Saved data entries
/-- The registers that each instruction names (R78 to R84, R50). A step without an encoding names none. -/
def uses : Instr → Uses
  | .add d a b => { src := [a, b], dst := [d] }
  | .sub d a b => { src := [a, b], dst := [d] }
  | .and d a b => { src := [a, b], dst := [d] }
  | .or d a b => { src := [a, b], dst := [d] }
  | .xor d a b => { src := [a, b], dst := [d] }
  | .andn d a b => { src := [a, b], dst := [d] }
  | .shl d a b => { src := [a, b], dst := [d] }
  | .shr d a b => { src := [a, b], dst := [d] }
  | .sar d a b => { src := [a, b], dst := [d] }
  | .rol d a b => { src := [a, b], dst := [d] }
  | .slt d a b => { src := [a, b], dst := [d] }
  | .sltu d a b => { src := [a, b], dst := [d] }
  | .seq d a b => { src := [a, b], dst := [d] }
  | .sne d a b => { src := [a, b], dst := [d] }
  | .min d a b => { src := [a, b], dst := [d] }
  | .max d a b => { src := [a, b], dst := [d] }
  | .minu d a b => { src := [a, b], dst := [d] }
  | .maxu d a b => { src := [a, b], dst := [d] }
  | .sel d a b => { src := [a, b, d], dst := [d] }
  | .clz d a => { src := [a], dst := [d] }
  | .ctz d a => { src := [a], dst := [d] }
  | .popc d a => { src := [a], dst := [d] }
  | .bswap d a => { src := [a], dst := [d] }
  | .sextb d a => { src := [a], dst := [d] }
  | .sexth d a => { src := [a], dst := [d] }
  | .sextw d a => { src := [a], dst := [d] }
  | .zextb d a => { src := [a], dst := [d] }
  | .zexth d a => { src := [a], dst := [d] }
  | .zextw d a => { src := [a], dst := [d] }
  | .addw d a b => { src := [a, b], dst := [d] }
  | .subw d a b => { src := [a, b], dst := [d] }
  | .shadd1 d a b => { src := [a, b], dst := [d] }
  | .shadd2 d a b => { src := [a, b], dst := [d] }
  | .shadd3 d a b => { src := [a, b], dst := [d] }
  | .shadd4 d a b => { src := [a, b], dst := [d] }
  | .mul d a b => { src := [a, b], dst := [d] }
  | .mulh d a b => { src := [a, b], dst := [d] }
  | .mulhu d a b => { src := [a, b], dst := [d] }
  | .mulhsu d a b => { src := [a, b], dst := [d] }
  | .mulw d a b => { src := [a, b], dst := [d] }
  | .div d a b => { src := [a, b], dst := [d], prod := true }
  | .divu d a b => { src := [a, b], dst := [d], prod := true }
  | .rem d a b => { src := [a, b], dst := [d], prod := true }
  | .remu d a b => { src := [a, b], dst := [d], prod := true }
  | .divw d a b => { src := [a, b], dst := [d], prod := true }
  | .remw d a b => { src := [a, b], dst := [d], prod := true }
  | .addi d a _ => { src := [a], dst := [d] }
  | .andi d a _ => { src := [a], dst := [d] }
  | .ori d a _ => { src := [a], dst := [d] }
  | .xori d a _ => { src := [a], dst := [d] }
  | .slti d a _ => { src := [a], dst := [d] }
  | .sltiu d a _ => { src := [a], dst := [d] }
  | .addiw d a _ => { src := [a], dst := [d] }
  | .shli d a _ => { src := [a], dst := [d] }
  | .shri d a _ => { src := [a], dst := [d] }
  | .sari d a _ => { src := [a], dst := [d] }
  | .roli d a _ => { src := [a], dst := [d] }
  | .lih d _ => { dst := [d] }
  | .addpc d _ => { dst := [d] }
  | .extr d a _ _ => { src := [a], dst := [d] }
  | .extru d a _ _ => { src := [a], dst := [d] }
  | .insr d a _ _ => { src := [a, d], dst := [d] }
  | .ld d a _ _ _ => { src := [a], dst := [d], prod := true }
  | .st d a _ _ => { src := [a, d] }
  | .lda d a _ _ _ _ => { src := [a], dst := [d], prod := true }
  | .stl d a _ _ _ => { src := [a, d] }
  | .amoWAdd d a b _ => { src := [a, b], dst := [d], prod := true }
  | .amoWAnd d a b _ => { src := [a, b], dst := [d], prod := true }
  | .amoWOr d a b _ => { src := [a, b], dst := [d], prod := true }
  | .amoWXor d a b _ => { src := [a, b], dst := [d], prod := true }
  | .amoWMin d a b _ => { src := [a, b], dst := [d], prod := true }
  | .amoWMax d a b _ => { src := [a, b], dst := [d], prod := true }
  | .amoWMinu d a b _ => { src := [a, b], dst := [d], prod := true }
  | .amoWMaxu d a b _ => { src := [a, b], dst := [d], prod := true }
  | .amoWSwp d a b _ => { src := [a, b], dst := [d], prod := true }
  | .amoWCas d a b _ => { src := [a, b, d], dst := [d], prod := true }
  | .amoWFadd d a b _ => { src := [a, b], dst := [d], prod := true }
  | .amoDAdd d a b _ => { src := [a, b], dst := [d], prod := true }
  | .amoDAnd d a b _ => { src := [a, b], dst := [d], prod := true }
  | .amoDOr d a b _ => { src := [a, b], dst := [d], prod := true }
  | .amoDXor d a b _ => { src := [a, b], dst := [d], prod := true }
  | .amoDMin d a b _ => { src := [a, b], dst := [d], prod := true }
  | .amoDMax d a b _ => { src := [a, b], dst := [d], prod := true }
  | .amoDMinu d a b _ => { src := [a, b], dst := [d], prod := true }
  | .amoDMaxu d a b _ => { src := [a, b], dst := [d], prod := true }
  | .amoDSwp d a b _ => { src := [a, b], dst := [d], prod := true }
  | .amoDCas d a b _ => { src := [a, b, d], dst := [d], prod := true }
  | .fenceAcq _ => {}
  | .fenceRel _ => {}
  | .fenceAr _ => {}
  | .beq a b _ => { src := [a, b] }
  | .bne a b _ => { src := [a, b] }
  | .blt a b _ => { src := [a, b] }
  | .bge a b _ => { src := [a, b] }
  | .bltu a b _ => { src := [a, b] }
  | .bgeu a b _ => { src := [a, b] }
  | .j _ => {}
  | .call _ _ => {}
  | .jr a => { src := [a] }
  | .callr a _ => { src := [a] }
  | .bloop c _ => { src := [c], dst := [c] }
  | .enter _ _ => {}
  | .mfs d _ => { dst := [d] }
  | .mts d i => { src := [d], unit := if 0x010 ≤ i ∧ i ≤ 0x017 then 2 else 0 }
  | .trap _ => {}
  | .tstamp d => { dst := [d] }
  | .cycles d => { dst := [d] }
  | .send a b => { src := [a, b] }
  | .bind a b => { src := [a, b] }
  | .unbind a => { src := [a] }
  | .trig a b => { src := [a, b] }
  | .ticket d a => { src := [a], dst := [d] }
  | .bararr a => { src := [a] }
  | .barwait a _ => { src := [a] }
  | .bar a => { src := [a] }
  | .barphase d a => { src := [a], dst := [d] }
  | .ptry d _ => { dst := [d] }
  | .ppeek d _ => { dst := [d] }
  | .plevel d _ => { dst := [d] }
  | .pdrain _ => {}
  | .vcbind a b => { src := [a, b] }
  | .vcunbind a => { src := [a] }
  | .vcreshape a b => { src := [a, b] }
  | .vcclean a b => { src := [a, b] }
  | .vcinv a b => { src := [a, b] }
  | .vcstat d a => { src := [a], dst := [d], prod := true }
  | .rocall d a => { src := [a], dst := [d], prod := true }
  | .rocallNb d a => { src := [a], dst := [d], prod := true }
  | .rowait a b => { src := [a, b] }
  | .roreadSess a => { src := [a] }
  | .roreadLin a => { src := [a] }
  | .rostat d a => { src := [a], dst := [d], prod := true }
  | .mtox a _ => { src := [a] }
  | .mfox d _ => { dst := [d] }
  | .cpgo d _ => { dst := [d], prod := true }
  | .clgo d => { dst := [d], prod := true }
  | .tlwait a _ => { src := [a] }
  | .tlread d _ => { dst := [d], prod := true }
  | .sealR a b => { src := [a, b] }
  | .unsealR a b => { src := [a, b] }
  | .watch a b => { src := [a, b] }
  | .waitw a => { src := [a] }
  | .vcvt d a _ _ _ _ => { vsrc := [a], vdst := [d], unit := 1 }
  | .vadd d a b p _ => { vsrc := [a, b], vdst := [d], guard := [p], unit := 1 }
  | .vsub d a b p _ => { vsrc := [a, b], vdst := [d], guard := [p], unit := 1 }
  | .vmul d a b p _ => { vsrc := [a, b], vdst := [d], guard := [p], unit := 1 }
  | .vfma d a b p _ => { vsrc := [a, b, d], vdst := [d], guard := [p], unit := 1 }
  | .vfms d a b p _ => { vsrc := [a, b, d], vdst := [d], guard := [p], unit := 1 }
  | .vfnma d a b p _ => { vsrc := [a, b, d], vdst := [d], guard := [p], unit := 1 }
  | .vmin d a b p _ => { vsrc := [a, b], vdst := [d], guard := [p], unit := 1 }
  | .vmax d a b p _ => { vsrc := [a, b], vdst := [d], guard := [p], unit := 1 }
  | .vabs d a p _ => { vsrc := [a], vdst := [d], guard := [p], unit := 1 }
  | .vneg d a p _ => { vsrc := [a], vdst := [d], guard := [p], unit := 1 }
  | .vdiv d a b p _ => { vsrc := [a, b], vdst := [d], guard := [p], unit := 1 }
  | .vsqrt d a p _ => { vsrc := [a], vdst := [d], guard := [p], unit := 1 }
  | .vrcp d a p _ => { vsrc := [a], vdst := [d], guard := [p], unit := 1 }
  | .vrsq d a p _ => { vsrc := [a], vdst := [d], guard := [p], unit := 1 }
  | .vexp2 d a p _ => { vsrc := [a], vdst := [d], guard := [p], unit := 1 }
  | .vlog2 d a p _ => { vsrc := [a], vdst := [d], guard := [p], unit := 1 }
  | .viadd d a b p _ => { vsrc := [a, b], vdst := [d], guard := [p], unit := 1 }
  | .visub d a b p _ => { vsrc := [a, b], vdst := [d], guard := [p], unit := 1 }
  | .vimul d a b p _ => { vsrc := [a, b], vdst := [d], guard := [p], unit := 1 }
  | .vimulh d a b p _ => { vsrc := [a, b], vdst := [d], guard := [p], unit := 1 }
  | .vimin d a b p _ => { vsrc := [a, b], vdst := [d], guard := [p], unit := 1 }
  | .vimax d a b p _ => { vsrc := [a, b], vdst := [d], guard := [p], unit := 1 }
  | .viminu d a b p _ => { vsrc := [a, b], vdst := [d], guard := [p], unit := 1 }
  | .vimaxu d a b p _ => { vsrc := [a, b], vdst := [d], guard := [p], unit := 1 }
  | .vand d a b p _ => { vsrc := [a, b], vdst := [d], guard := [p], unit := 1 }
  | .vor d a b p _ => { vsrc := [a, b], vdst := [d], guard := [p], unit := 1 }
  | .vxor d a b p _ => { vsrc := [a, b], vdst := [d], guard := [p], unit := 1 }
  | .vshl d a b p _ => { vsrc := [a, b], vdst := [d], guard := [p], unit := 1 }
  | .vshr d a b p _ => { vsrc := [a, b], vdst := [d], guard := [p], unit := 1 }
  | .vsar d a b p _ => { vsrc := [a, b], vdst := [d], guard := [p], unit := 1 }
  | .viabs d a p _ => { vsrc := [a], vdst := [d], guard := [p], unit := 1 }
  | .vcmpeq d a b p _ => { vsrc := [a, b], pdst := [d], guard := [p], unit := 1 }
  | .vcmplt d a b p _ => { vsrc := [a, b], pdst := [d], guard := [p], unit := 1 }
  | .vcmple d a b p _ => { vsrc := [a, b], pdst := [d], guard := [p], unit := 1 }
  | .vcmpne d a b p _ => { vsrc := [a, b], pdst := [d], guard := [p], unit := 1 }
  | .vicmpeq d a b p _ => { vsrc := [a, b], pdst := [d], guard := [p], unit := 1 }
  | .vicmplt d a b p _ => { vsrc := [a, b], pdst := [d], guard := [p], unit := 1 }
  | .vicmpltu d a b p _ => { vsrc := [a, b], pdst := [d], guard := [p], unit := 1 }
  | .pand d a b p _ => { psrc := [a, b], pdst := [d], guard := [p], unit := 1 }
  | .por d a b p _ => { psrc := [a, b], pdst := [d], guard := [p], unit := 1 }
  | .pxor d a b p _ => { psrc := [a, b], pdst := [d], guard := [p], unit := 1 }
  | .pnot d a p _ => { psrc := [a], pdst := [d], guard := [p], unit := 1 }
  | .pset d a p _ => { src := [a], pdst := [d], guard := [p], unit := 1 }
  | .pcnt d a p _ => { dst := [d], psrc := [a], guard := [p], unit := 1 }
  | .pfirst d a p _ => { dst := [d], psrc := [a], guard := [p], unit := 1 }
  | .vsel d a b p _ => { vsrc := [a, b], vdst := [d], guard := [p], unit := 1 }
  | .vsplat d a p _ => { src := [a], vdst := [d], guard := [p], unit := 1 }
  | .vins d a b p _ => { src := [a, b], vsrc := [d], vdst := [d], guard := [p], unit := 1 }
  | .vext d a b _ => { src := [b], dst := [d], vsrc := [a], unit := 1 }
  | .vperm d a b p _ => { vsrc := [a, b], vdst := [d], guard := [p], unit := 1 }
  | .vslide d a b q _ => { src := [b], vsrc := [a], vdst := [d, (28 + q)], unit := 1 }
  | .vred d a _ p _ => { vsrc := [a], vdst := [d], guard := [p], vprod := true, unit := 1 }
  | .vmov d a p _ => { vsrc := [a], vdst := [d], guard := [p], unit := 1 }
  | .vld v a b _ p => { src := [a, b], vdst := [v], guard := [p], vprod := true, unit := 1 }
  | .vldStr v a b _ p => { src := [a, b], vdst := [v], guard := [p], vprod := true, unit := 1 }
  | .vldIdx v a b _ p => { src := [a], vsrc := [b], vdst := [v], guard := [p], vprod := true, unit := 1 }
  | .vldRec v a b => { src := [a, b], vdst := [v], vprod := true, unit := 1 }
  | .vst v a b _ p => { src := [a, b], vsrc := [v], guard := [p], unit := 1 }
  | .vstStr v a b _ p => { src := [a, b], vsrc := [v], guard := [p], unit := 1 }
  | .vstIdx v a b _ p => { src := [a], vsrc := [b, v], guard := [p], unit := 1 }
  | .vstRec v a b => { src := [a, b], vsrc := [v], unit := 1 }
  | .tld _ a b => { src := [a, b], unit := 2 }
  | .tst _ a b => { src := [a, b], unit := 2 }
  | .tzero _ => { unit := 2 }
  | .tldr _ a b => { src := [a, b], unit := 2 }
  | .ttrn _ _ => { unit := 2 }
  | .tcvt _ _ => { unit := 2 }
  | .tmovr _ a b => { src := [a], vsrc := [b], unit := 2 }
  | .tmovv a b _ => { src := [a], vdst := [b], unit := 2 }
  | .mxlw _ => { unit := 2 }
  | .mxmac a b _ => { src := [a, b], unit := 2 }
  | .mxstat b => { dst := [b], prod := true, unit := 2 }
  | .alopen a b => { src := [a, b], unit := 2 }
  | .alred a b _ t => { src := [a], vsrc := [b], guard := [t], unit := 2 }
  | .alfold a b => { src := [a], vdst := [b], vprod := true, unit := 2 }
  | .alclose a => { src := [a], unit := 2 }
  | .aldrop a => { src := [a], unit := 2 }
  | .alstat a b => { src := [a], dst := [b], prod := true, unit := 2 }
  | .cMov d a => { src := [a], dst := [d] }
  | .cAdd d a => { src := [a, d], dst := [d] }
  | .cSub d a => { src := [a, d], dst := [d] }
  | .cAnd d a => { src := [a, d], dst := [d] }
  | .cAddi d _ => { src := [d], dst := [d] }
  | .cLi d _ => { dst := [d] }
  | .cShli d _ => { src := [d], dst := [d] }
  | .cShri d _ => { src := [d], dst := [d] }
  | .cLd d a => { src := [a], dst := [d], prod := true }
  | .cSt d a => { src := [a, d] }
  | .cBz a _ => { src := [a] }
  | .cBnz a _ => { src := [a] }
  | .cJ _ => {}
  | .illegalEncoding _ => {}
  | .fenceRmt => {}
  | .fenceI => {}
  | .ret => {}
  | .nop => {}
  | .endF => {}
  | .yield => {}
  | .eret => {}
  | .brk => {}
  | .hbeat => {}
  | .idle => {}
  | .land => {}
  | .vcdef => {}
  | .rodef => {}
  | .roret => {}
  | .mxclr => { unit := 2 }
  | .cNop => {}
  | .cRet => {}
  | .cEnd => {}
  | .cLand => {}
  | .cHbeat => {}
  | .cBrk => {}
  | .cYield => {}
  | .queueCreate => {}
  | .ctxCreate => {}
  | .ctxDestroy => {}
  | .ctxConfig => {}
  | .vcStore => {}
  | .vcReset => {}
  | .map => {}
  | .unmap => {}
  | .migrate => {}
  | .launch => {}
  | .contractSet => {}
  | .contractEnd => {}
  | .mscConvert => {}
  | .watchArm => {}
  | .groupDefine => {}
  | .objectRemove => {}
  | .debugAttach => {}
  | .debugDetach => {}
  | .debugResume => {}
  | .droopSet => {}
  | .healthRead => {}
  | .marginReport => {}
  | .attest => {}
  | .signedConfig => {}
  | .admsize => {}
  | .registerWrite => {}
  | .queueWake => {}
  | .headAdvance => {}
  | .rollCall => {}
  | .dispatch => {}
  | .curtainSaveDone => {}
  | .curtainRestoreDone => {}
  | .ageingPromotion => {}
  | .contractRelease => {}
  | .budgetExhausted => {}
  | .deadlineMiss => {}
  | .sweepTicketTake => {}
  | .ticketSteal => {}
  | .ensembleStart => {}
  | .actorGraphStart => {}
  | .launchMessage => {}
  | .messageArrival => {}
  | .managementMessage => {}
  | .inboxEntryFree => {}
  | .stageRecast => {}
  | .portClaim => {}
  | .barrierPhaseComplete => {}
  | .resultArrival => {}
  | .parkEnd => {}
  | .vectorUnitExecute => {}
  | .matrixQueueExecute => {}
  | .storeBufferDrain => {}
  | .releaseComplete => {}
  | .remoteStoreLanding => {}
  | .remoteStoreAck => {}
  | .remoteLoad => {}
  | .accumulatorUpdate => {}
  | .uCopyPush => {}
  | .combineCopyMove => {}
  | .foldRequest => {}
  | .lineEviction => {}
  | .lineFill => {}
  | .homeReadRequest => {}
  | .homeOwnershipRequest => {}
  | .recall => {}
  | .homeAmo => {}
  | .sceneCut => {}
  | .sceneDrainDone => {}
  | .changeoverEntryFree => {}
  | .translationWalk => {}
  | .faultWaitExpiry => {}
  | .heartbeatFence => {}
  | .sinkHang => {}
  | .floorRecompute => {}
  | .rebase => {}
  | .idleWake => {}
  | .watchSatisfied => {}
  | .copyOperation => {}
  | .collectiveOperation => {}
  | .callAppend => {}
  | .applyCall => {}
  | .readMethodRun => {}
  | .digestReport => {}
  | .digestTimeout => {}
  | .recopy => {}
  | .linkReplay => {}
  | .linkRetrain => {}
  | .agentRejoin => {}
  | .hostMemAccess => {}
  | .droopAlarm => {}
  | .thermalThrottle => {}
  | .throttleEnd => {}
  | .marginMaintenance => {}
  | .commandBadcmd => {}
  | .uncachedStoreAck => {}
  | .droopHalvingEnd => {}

WHAT THE TASK REQUIRES: Using the entries above, repeat only the lines from the one containing "vsrc := [b], vdst" through the one containing "vsrc := [v], unit", end lines included.

COMPLETED TASK:
  | .vldIdx v a b _ p => { src := [a], vsrc := [b], vdst := [v], guard := [p], vprod := true, unit := 1 }
  | .vldRec v a b => { src := [a, b], vdst := [v], vprod := true, unit := 1 }
  | .vst v a b _ p => { src := [a, b], vsrc := [v], guard := [p], unit := 1 }
  | .vstStr v a b _ p => { src := [a, b], vsrc := [v], guard := [p], unit := 1 }
  | .vstIdx v a b _ p => { src := [a], vsrc := [b, v], guard := [p], unit := 1 }
  | .vstRec v a b => { src := [a, b], vsrc := [v], unit := 1 }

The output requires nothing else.